Feeds:
Posts
Comments

Posts Tagged ‘deaf’

I just rewatched Dear Frankie.  I’d guess it’s the fourth or fifth time I’ve watched it, but it’s been a while since the last time.  I wish I could come up with words to truly describe how the movie makes me feel.  But the emotion is too raw, too primal, too pure to be accurately intellectualized.  I’ll try my best though.

In some ways the movie seems perfect to me.  Perfectly told, for one.  It follows my old acting teacher’s plot model.  Stasis-conflict-stasis.  It starts with Lizzie, Lizzie’s mother, and Frankie moving yet again, continuing to live in limbo.  Suspended fear.  With the discovery that Frankie’s fictional father’s ship is about to arrive in the town they just moved to, Lizzie suddenly has to produce the man.

With the introduction of the stranger hired to be Frankie’s father, things start to change.  Well, they started to change with the epiphany earlier.  The introduction is the change.

I don’t feel like continuing the plot analysis.  It’s not what I started for anyway.  Watch the movie.  It’s good.

More than being a perfectly crafted story that ties up all its loose ends while still leaving delicious questions, it feels like a perfect picture of boylove.  It’s odd since the stranger isn’t a boylover, but in a way that adds to the perfection.  It’s a story of a man and a boy who are unrelated and don’t know each other, yet still the man comes to love the boy.  Adding even more to the story’s relevance, the relationship is born out of a lie.  Beauty out of ugliness.

I think that the…not really emotion, but…it’s a word used in the sims…motives!  The motive that…motivates is need.  Both for the movie and for boylove.  Needing, being needed, and needing to be needed.  Frankie needs a father.  He has love.  His mother, grandmother and even neighbor love him.  So does the girl in his class.  But they’re all female.  Frankie has been exchanging letters with his “father” for years, and is partially satisfied in that, but he needs to connect with him in a more real, concrete way.  He probably doesn’t even realize this need until he faces the possibility of it being denied.  Of the ship coming in but not being visited by his father.

Just like the classical love story has a damsel in distress and a hero to save the day, a boylove story has a boy in need and a man to fulfill it.  A boylover responds to that hunger for love.  We need to be needed.  But I’m getting ahead of myself.

Gerard Butler, the Stranger, is needed.  Or rather, Frankie has a need.  Lizzie recognizes his need and so employs a man to fulfill it.  The Stranger also recognizes the need ans so reluctantly agrees to participate in the duplicitous arrangement.  The offer of money doesn’t hurt either.

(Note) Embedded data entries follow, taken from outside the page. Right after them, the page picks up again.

-- ==== Sys2Proof/Certificates/Slice0/Obligations.lean ====
section
/-! DEFINITION. The statements about the block, one definition each, for the provers. -/

open Sys2Proof Sys2Proof.Machine

/-! ### The step, the queue, the canonical forms -/

/-- A step is exec of the command at the front of the queue on the state with the queue's rest.
On an empty queue one cycle of the 1.6 GHz clock passes and nothing else changes (model's choice, log entry 14). -/
def Obligations.StepRunsTheFrontCommand : Prop :=
  (∀ (c : Instr) (rest : List Instr) (s : State),
    step { s with pending := c :: rest } = exec c { s with pending := rest }) ∧
  (∀ s : State, s.pending = [] → step s = .next { s with tide := { s.tide with count := s.tide.count + 1 } })

/-- Reset satisfies every invariant stated here. -/
def Obligations.ResetMeetsInvariants : Prop :=
  State.reset.Canonical ∧ State.reset.WatchBounded ∧ State.reset.OneClaim ∧ State.reset.pending = []

/-- Memory and registers keep their canonical form over every step. -/
def Obligations.StepKeepsCanonicalForm : Prop :=
  ∀ s t : State, s.Canonical → step s = .next t → t.Canonical

/-- The log never holds more than 256 records, the active table never more than 64 entries (R584, R586). -/
def Obligations.StepKeepsWatchTablesBounded : Prop :=
  ∀ s t : State, s.WatchBounded → step s = .next t → t.WatchBounded

/-- No target ever holds two claims (R567). -/
def Obligations.StepKeepsOneClaimPerTarget : Prop :=
  ∀ s t : State, s.OneClaim → step s = .next t → t.OneClaim

/-- A command changes nothing in the queue; a step takes one command from its front. -/
def Obligations.CommandsLeaveTheQueue : Prop :=
  ∀ (c : Instr) (s t : State), exec c s = .next t → t.pending = s.pending

/-- BROKEN stays 1 whatever command runs, but SEAL_CLEAR and the commands that can carry an RMP request through the mailbox
(R101). -/
def Obligations.OnlySealClearMendsTheSeal : Prop :=
  ∀ (c : Instr) (s t : State), exec c s = .next t → s.boot.broken = true → t.boot.broken = false →
    match c with
    | .sealClear _ _ | .fwCommit _ _ | .mailboxGo _ _ _ _ | .registerWrite _ _ _ | .pairLoWrite _ _ _ | .pairHiWrite _ _ _
    | .signal _ | .burstComplete _ _ _ _ | .set _ _ => True
    | _ => False

/-- BOOT_ARC never falls, and of the identity nothing else ever changes (R84, R85). -/
def Obligations.FusesOnlyRise : Prop :=
  ∀ (c : Instr) (s t : State), exec c s = .next t →
    s.ident.bootArc ≤ t.ident.bootArc ∧ { t.ident with bootArc := s.ident.bootArc } = s.ident

/-! ### Registers (R10 to R24) -/

/-- A plain RW register takes the written bits at once, its reserved bits excepted; no other register changes but
CFG_STATUS (RUNTIME_CHANGED), and no byte of memory; in the blocks whose writes act at once, what the block does with the value follows.
A value the register refuses is a usage event and changes nothing else (R12, R13, R109, R655). -/
def Obligations.PlainRegisterWriteStoresAtOnce : Prop :=
  ∀ (s : State) (agent o v : Nat) (r : RegRow) (k i : Nat),
    rowOf o = some (r, k, i) → r.acc = .rw → r.half = .none →
    groupSnd o = false → s.noRegister agent o = false → s.armBlocks agent o = false →
    s.imageOnly r o (v % two32) = false → s.absentPort o = false → noGroupReg o = false →
    s.opWrite agent o (Nat.land (v % two32) r.mask) = none →
    (s.badWrite o (Nat.land (v % two32) r.mask) = true → s.bit Reg.HOST_MBX_STATUS 0 = false →
      exec (.registerWrite agent o v) s = .next (s.usageReg agent o)) ∧
    (s.badWrite o (Nat.land (v % two32) r.mask) = false →
      exec (.registerWrite agent o v) s = .next ((s.storeRw o (Nat.land (v % two32) r.mask)).runtimeChanged false).served ∧
      (([.global, .tide, .feed, .hm, .snd, .bell, .host] : List Block).contains (blockOf o) = false →
        s.bit Reg.HOST_MBX_STATUS 0 = false →
        ∃ t : State, exec (.registerWrite agent o v) s = .next t ∧ t.rd o = Nat.land (v % two32) r.mask
          ∧ (∀ p, p ≠ o → p ≠ Reg.CFG_STATUS → t.rd p = s.rd p) ∧ (∀ a, Memory.read t.mem a = Memory.read s.mem a)))

/-- A staged register keeps its value in force when written; the written bits wait for the next tide start (R22). -/
def Obligations.StagedRegisterWriteWaits : Prop :=
  ∀ (s : State) (agent o v : Nat) (r : RegRow) (k i : Nat),
    rowOf o = some (r, k, i) → r.acc = .rws →
    groupSnd o = false → s.noRegister agent o = false → s.armBlocks agent o = false →
    s.imageOnly r o (v % two32) = false → s.absentPort o = false → noGroupReg o = false → sndSetSel o = none →
    s.opWrite agent o (Nat.land (v % two32) r.mask) = none → s.badWrite o (Nat.land (v % two32) r.mask) = false →
    s.bit Reg.HOST_MBX_STATUS 0 = false →
    ∃ t : State, exec (.registerWrite agent o v) s = .next t
      ∧ t.staged = SMap.ins o (BitVec.ofNat 32 (Nat.land (v % two32) r.mask)) s.staged
      ∧ (∀ p, p ≠ Reg.CFG_STATUS → t.rd p = s.rd p) ∧ (∀ a, Memory.read t.mem a = Memory.read s.mem a)

/-- A write of one bits to a W1C register clears those bits and leaves the others (R12).
A write to a read-only register changes nothing (R12); nor does one to a UCB_GRP register of a unit that is no group (R42), or to a
register of a network port that does not exist (R369). -/
def Obligations.WriteOneClearsAndReadOnlyIgnores : Prop :=
  (∀ (s : State) (agent o v : Nat) (r : RegRow) (k i : Nat),
    rowOf o = some (r, k, i) → r.acc = .w1c →
    groupSnd o = false → s.noRegister agent o = false → s.armBlocks agent o = false →
    s.imageOnly r o (v % two32) = false → s.absentPort o = false → noGroupReg o = false →
    s.opWrite agent o (Nat.land (v % two32) r.mask) = none → s.bit Reg.HOST_MBX_STATUS 0 = false →
    ∃ t : State, exec (.registerWrite agent o v) s = .next t
      ∧ (∀ b, t.bit o b = (s.bit o b && !((v % two32).testBit b && r.mask.testBit b)))
      ∧ (∀ p, p ≠ o → t.rd p = s.rd p) ∧ (∀ a, Memory.read t.mem a = Memory.read s.mem a)) ∧
  (∀ (s : State) (agent o v : Nat) (r : RegRow) (k i : Nat),
    rowOf o = some (r, k, i) → r.acc = .ro →
    groupSnd o = false → s.noRegister agent o = false → s.armBlocks agent o = false →
    s.imageOnly r o (v % two32) = false → s.absentPort o = false → s.bit Reg.HOST_MBX_STATUS 0 = false →
    exec (.registerWrite agent o v) s = .next s) ∧
  (∀ (s : State) (agent o v : Nat) (r : RegRow) (k i : Nat),
    rowOf o = some (r, k, i) → groupSnd o = false → s.noRegister agent o = false → s.armBlocks agent o = false →
    s.imageOnly r o (v % two32) = false → s.absentPort o = true ∨ noGroupReg o = true → s.bit Reg.HOST_MBX_STATUS 0 = false →
    exec (.registerWrite agent o v) s = .next s)

/-- The low half of a pair goes into the holding register and changes nothing in force; a write of the high half commits
both, from the last low half written, and ends every agent's snapshot of the pair (R18 to R20); a value the pair refuses is a usage
event. Registers that the pair does not name keep their values, but for CFG_STATUS (RUNTIME_CHANGED). -/
def Obligations.PairCommitTakesTheHeldLowHalf : Prop :=
  (∀ (s : State) (agent o v : Nat) (r : RegRow) (k i : Nat),
    rowOf o = some (r, k, i) → r.acc = .rw → r.half = .lo40 →
    s.noRegister agent o = false → s.armBlocks agent o = false → s.imageOnly r o (v % two32) = false →
    s.absentPort o = false → noGroupReg o = false → groupSnd o = false → s.bit Reg.HOST_MBX_STATUS 0 = false →
    ∃ t : State, exec (.pairLoWrite agent o v) s = .next t ∧ t.heldLow o = v % two32 ∧ (∀ p, t.rd p = s.rd p)
      ∧ (∀ a, Memory.read t.mem a = Memory.read s.mem a)) ∧
  (∀ (s : State) (agent o v : Nat) (r : RegRow) (k i : Nat),
    rowOf (o + 4) = some (r, k, i) → r.acc = .rw → r.half = .hi40 →
    s.noRegister agent (o + 4) = false → s.armBlocks agent (o + 4) = false →
    s.imageOnly r (o + 4) (v % two32) = false → s.absentPort (o + 4) = false → noGroupReg (o + 4) = false → groupSnd (o + 4) = false →
    o ≠ Reg.TIDE_ADJ_W0 → o ≠ Reg.TIDE_RATE_FRAC_LO → s.bit Reg.HOST_MBX_STATUS 0 = false →
    (s.badCommit o (s.heldLow o + Nat.land (v % two32) r.mask * two32) = true →
      exec (.pairHiWrite agent (o + 4) v) s = .next (s.usageReg agent (o + 4))) ∧
    (s.badCommit o (s.heldLow o + Nat.land (v % two32) r.mask * two32) = false →
    ∃ t : State, exec (.pairHiWrite agent (o + 4) v) s = .next t ∧ t.rd o = s.heldLow o
      ∧ t.rd (o + 4) = Nat.land (v % two32) r.mask ∧ t.heldLow o = s.heldLow o ∧ (∀ g, t.snap o g = none)
      ∧ (∀ p, p ≠ o → p ≠ o + 4 → p ≠ Reg.CFG_STATUS → t.rd p = s.rd p)
      ∧ (∀ a, Memory.read t.mem a = Memory.read s.mem a)))

/-- A read of a register answers its value; of a low half, it also takes the snapshot of the upper half that the same
agent's next read of the upper half returns (R12, R20). -/
def Obligations.ReadsAnswerTheValueInForce : Prop :=
  (∀ (s : State) (agent o : Nat) (r : RegRow) (k i : Nat),
    rowOf o = some (r, k, i) → r.half = .none → r.acc ≠ .rc → r.acc ≠ .wo →
    groupSnd o = false → (inMirror o = false ∨ agent = hostAgent ∧ s.bootStep < 6) → s.noRegister agent o = false →
    idxOf Reg.BELL_T_CLAIM 16 36 o = none → idxOf Reg.FEED_DATA 0x100 2 o = none → sndOf o = none →
    idxOf Reg.HM_GATE_CHANGE_W0 0x40 16 o = none → o ≠ Reg.CMP_STORM_E_W0 →
    exec (.rcRead agent o) s = .next (s.emit (.readData agent o (s.view o)))) ∧
  (∀ (s : State) (agent o : Nat) (r : RegRow) (k i : Nat),
    rowOf o = some (r, k, i) → r.half = .lo40 → r.acc ≠ .rc → r.acc ≠ .wo →
    groupSnd o = false → (inMirror o = false ∨ agent = hostAgent ∧ s.bootStep < 6) → s.noRegister agent o = false →
    idxOf Reg.BELL_T_CLAIM 16 36 o = none → idxOf Reg.FEED_DATA 0x100 2 o = none → sndOf o = none →
    idxOf Reg.HM_GATE_CHANGE_W0 0x40 16 o = none → o ≠ Reg.CMP_STORM_E_W0 →
    ∃ t : State, exec (.pairLoRead agent o) s = .next (t.emit (.readData agent o (s.view o)))
      ∧ t.snap o agent = some (BitVec.ofNat 32 (s.view (o + 4)))
      ∧ t = { s with snaps := t.snaps })

/-- An access that R11 refuses: a read answers 0, a write is discarded, and the Watch records a usage event with the address and the
agent. -/
def Obligations.RefusedAccessIsRecorded : Prop :=
  ∀ (s : State) (agent o : Nat),
    exec (.refusedRegisterAccess agent o true) s = .next (s.usage (s.regNibble o) agent 7 (0x4000000000 + o)).refusal ∧
    exec (.refusedRegisterAccess agent o false) s
      = .next ((s.usage (s.regNibble o) agent 7 (0x4000000000 + o)).refusal.emit (.readData agent o 0)) ∧
    (s.noRegister agent o = true → groupSnd o = false → s.bit Reg.HOST_MBX_STATUS 0 = false → ∀ v,
      exec (.registerWrite agent o v) s = .next (s.usage (s.regNibble o) agent 7 (0x4000000000 + o)).refusal)

/-- HOLD follows the written bit at once, and nothing staged changes (R24). -/
def Obligations.StageHoldWriteSetsHold : Prop :=
  ∀ (s : State) (agent v : Nat), s.noRegister agent Reg.GLOBAL_STAGE_CTRL = false →
    s.armBlocks agent Reg.GLOBAL_STAGE_CTRL = false →
    ∃ t : State, exec (.stageHoldWrite agent v) s = .next t ∧ t.bit Reg.GLOBAL_STAGE_CTRL 0 = v.testBit 0
      ∧ t.staged = s.staged ∧ (∀ p, p ≠ Reg.GLOBAL_STAGE_CTRL → p ≠ Reg.CFG_STATUS → t.rd p = s.rd p)
      ∧ (∀ a, Memory.read t.mem a = Memory.read s.mem a)

/-! ### Power, start-up and restarts (R77 to R90, R112, R596, R603, R629, R642, R653) -/

/-- The first input that rises through 35 V puts the module into step 0: reset is held, the input is OK, and a grade X module's heater
is on; with the module powered already it is a crossing like any other.
An inserted input above 35 V charges the bus under 3 A and becomes OK; both inputs are judged; an unpowered module with an input OK
enters step 0, another stays in its phase (R77, R415, R629, R653). -/
def Obligations.PowerInputsAreJudged : Prop :=
  (∀ (s : State) (isB : Bool) (mv : Int), s.boot.phase = .unpowered →
    ∃ t : State, exec (.powerApplied isB mv) s = .next t ∧ t.boot.phase = .resetHeld ∧ t.boot.cold = true
      ∧ t.boot.heater = s.ident.variant.testBit 0
      ∧ t.input isB = { s.input isB with mv, st := .ok } ∧ t.input (!isB) = s.input (!isB)
      ∧ (∀ a, Memory.read t.mem a = Memory.read s.mem a)) ∧
  (∀ (s : State) (isB : Bool) (mv : Int), s.boot.phase ≠ .unpowered →
    exec (.powerApplied isB mv) s = .next (s.inputChange isB mv)) ∧
  (∀ (s : State) (mvA mvB : Int), (s.input false).st ≠ .tripped → (s.input true).st ≠ .tripped →
    ∃ t : State, exec (.hotInsertion mvA mvB) s = .next t ∧ (t.input false).mv = mvA ∧ (t.input true).mv = mvB
      ∧ (t.input false).st = inputAt (s.input false).st mvA ∧ (t.input true).st = inputAt (s.input true).st mvB
      ∧ t.boot.phase = (if s.boot.phase = .unpowered ∧ t.powered = true then .resetHeld else s.boot.phase)
      ∧ (∀ a, Memory.read t.mem a = Memory.read s.mem a))

/-- A rail that is not good holds reset; the release of reset starts the sequence at step 1, as a power-up only once. -/
def Obligations.ResetReleaseStartsAtStepOne : Prop :=
  ∀ (s : State) (st : StartUp), s.boot.phase = .resetHeld ∨ s.boot.phase = .railRetry →
    exec .railRetry s = .next { s with boot := { s.boot with phase := .railRetry } } ∧
    exec (.resetRelease st) s = .next ({ s with boot := { s.boot with cold := false } }.startUp st s.boot.cold)

/-- MOD_RESET_N restarts at step 1; the boot attempt record, the two flashes' slots, the Watch's log and the time of day
go on, and every other register is at its reset value before the sequence runs. -/
def Obligations.ModResetRestartsAtStepOne : Prop :=
  ∀ (s : State) (st : StartUp), s.boot.phase ≠ .unpowered →
    ∃ u : State, exec (.modReset st) s = .next (u.startUp st false) ∧ u = s.cleared false
      ∧ u.boot.failedA = s.boot.failedA ∧ u.boot.failedB = s.boot.failedB ∧ u.boot.boots = s.boot.boots
      ∧ u.boot.etvors = s.boot.etvors ∧ u.boot.broken = s.boot.broken ∧ u.boot.meas = [] ∧ u.boot.log = []
      ∧ u.watch.log = s.watch.log ∧ u.watch.safe = false ∧ u.ident = s.ident ∧ u.now = s.now
      ∧ (∀ a, Memory.read u.mem a = 0) ∧ u.units = [] ∧ u.books = [] ∧ u.queues = []

/-- Removal of both inputs clears the always-on records too; flash contents, fuses and a broken seal stay.
An exhausted hold-up with no input OK is a reset at step 0; what a restart clears is cleared. -/
def Obligations.PowerLossClearsAndResets : Prop :=
  (∀ s : State, ∃ t : State, exec .powerRemoved s = .next t ∧ t.boot.phase = .unpowered
    ∧ t.boot.failedA = false ∧ t.boot.failedB = false ∧ t.watch.log = [] ∧ t.boot.meas = []
    ∧ t.boot.boots = s.abandonFlash.boot.boots ∧ t.boot.etvors = s.abandonFlash.boot.etvors ∧ t.ident = s.ident
    ∧ t.boot.broken = s.boot.broken ∧ (∀ o, t.rd o = State.reset.rd o) ∧ (∀ a, Memory.read t.mem a = 0)) ∧
  (∀ s : State, s.powered = false → s.boot.phase ≠ .unpowered →
    ∃ t : State, exec .holdupExhausted s = .next t ∧ t.boot.phase = .unpowered ∧ t.power.riding = false
      ∧ t.boot.failedA = s.boot.failedA ∧ t.boot.failedB = s.boot.failedB ∧ t.watch.log = s.watch.log
      ∧ t.ident = s.ident ∧ (∀ a, Memory.read t.mem a = 0))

Up to this point it’s a story about a mother struggling to give her son what he needs.  It tugs at the heartstrings of boylovers (and probably mothers, and I’d hope everyone else as well) but it doesn’t really become a boylove story until the Stranger and Frankie meet.  Frankie’s need has been building up the whole time, and when it becomes greatest as his “father” stands before him and he perceives that it’s safe – it won’t be snatched away.  It isn’t a dream or a trick – he rushes forward and throws his arms around him.

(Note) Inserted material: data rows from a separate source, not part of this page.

/-! `State.setRx` changes `rx` alone. -/

@[simp] theorem State.setRx_regs (k : Nat) (x : RxSt) (s : State) : (s.setRx k x).regs = s.regs := rfl
@[simp] theorem State.setRx_staged (k : Nat) (x : RxSt) (s : State) : (s.setRx k x).staged = s.staged := rfl
@[simp] theorem State.setRx_hold (k : Nat) (x : RxSt) (s : State) : (s.setRx k x).hold = s.hold := rfl
@[simp] theorem State.setRx_snaps (k : Nat) (x : RxSt) (s : State) : (s.setRx k x).snaps = s.snaps := rfl
@[simp] theorem State.setRx_counts (k : Nat) (x : RxSt) (s : State) : (s.setRx k x).counts = s.counts := rfl
@[simp] theorem State.setRx_mem (k : Nat) (x : RxSt) (s : State) : (s.setRx k x).mem = s.mem := rfl
@[simp] theorem State.setRx_spad (k : Nat) (x : RxSt) (s : State) : (s.setRx k x).spad = s.spad := rfl
@[simp] theorem State.setRx_cs (k : Nat) (x : RxSt) (s : State) : (s.setRx k x).cs = s.cs := rfl
@[simp] theorem State.setRx_ident (k : Nat) (x : RxSt) (s : State) : (s.setRx k x).ident = s.ident := rfl
@[simp] theorem State.setRx_boot (k : Nat) (x : RxSt) (s : State) : (s.setRx k x).boot = s.boot := rfl
@[simp] theorem State.setRx_tide (k : Nat) (x : RxSt) (s : State) : (s.setRx k x).tide = s.tide := rfl
@[simp] theorem State.setRx_units (k : Nat) (x : RxSt) (s : State) : (s.setRx k x).units = s.units := rfl
@[simp] theorem State.setRx_queues (k : Nat) (x : RxSt) (s : State) : (s.setRx k x).queues = s.queues := rfl
@[simp] theorem State.setRx_books (k : Nat) (x : RxSt) (s : State) : (s.setRx k x).books = s.books := rfl
@[simp] theorem State.setRx_gates (k : Nat) (x : RxSt) (s : State) : (s.setRx k x).gates = s.gates := rfl
@[simp] theorem State.setRx_memsys (k : Nat) (x : RxSt) (s : State) : (s.setRx k x).memsys = s.memsys := rfl
@[simp] theorem State.setRx_ports (k : Nat) (x : RxSt) (s : State) : (s.setRx k x).ports = s.ports := rfl
@[simp] theorem State.setRx_power (k : Nat) (x : RxSt) (s : State) : (s.setRx k x).power = s.power := rfl
@[simp] theorem State.setRx_pools (k : Nat) (x : RxSt) (s : State) : (s.setRx k x).pools = s.pools := rfl
@[simp] theorem State.setRx_host (k : Nat) (x : RxSt) (s : State) : (s.setRx k x).host = s.host := rfl
@[simp] theorem State.setRx_bell (k : Nat) (x : RxSt) (s : State) : (s.setRx k x).bell = s.bell := rfl
@[simp] theorem State.setRx_watch (k : Nat) (x : RxSt) (s : State) : (s.setRx k x).watch = s.watch := rfl
@[simp] theorem State.setRx_storms (k : Nat) (x : RxSt) (s : State) : (s.setRx k x).storms = s.storms := rfl
@[simp] theorem State.setRx_stormLate (k : Nat) (x : RxSt) (s : State) : (s.setRx k x).stormLate = s.stormLate := rfl
@[simp] theorem State.setRx_stormText (k : Nat) (x : RxSt) (s : State) : (s.setRx k x).stormText = s.stormText := rfl
@[simp] theorem State.setRx_disps (k : Nat) (x : RxSt) (s : State) : (s.setRx k x).disps = s.disps := rfl
@[simp] theorem State.setRx_slate (k : Nat) (x : RxSt) (s : State) : (s.setRx k x).slate = s.slate := rfl
@[simp] theorem State.setRx_picSent (k : Nat) (x : RxSt) (s : State) : (s.setRx k x).picSent = s.picSent := rfl
@[simp] theorem State.setRx_picDone (k : Nat) (x : RxSt) (s : State) : (s.setRx k x).picDone = s.picDone := rfl
@[simp] theorem State.setRx_layouts (k : Nat) (x : RxSt) (s : State) : (s.setRx k x).layouts = s.layouts := rfl
@[simp] theorem State.setRx_i2cOfs (k : Nat) (x : RxSt) (s : State) : (s.setRx k x).i2cOfs = s.i2cOfs := rfl
@[simp] theorem State.setRx_i2cWait (k : Nat) (x : RxSt) (s : State) : (s.setRx k x).i2cWait = s.i2cWait := rfl
@[simp] theorem State.setRx_lts (k : Nat) (x : RxSt) (s : State) : (s.setRx k x).lts = s.lts := rfl
@[simp] theorem State.setRx_ltRem (k : Nat) (x : RxSt) (s : State) : (s.setRx k x).ltRem = s.ltRem := rfl
@[simp] theorem State.setRx_autostart (k : Nat) (x : RxSt) (s : State) : (s.setRx k x).autostart = s.autostart := rfl
@[simp] theorem State.setRx_metaSet (k : Nat) (x : RxSt) (s : State) : (s.setRx k x).metaSet = s.metaSet := rfl
@[simp] theorem State.setRx_police (k : Nat) (x : RxSt) (s : State) : (s.setRx k x).police = s.police := rfl
@[simp] theorem State.setRx_pes (k : Nat) (x : RxSt) (s : State) : (s.setRx k x).pes = s.pes := rfl
@[simp] theorem State.setRx_flowSeq (k : Nat) (x : RxSt) (s : State) : (s.setRx k x).flowSeq = s.flowSeq := rfl
@[simp] theorem State.setRx_feeds (k : Nat) (x : RxSt) (s : State) : (s.setRx k x).feeds = s.feeds := rfl
@[simp] theorem State.setRx_pathLost (k : Nat) (x : RxSt) (s : State) : (s.setRx k x).pathLost = s.pathLost := rfl
@[simp] theorem State.setRx_rmpKept (k : Nat) (x : RxSt) (s : State) : (s.setRx k x).rmpKept = s.rmpKept := rfl
@[simp] theorem State.setRx_sndCfg (k : Nat) (x : RxSt) (s : State) : (s.setRx k x).sndCfg = s.sndCfg := rfl
@[simp] theorem State.setRx_sndLfsr (k : Nat) (x : RxSt) (s : State) : (s.setRx k x).sndLfsr = s.sndLfsr := rfl
@[simp] theorem State.setRx_sndBased (k : Nat) (x : RxSt) (s : State) : (s.setRx k x).sndBased = s.sndBased := rfl
@[simp] theorem State.setRx_decs (k : Nat) (x : RxSt) (s : State) : (s.setRx k x).decs = s.decs := rfl
@[simp] theorem State.setRx_quays (k : Nat) (x : RxSt) (s : State) : (s.setRx k x).quays = s.quays := rfl
@[simp] theorem State.setRx_encs (k : Nat) (x : RxSt) (s : State) : (s.setRx k x).encs = s.encs := rfl
@[simp] theorem State.setRx_windows (k : Nat) (x : RxSt) (s : State) : (s.setRx k x).windows = s.windows := rfl
@[simp] theorem State.setRx_ctxDie (k : Nat) (x : RxSt) (s : State) : (s.setRx k x).ctxDie = s.ctxDie := rfl
@[simp] theorem State.setRx_ucwNext (k : Nat) (x : RxSt) (s : State) : (s.setRx k x).ucwNext = s.ucwNext := rfl
@[simp] theorem State.setRx_comps (k : Nat) (x : RxSt) (s : State) : (s.setRx k x).comps = s.comps := rfl
@[simp] theorem State.setRx_flowTs (k : Nat) (x : RxSt) (s : State) : (s.setRx k x).flowTs = s.flowTs := rfl
@[simp] theorem State.setRx_sndEnded (k : Nat) (x : RxSt) (s : State) : (s.setRx k x).sndEnded = s.sndEnded := rfl
@[simp] theorem State.setRx_out (k : Nat) (x : RxSt) (s : State) : (s.setRx k x).out = s.out := rfl
@[simp] theorem State.setRx_freeCtr (k : Nat) (x : RxSt) (s : State) : (s.setRx k x).freeCtr = s.freeCtr := rfl
@[simp] theorem State.setRx_pending (k : Nat) (x : RxSt) (s : State) : (s.setRx k x).pending = s.pending := rfl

At that point, the Stranger stands in shock, hands held out in the air away from the small body clinging to him, and I sit in front of the screen in agony, the words “just touch him” screaming through my mind, physically tense with the desire to act.  To fill that need.

Finally the Stranger comes to grips, truly, with the boy’s need and with the fact that he is needed.  And he commits to it, placing his hands on the boy’s back gently giving him that physical gesture of love.  The tension drains from my body and I smile, fulfilled myself seeing the boy’s need fulfilled.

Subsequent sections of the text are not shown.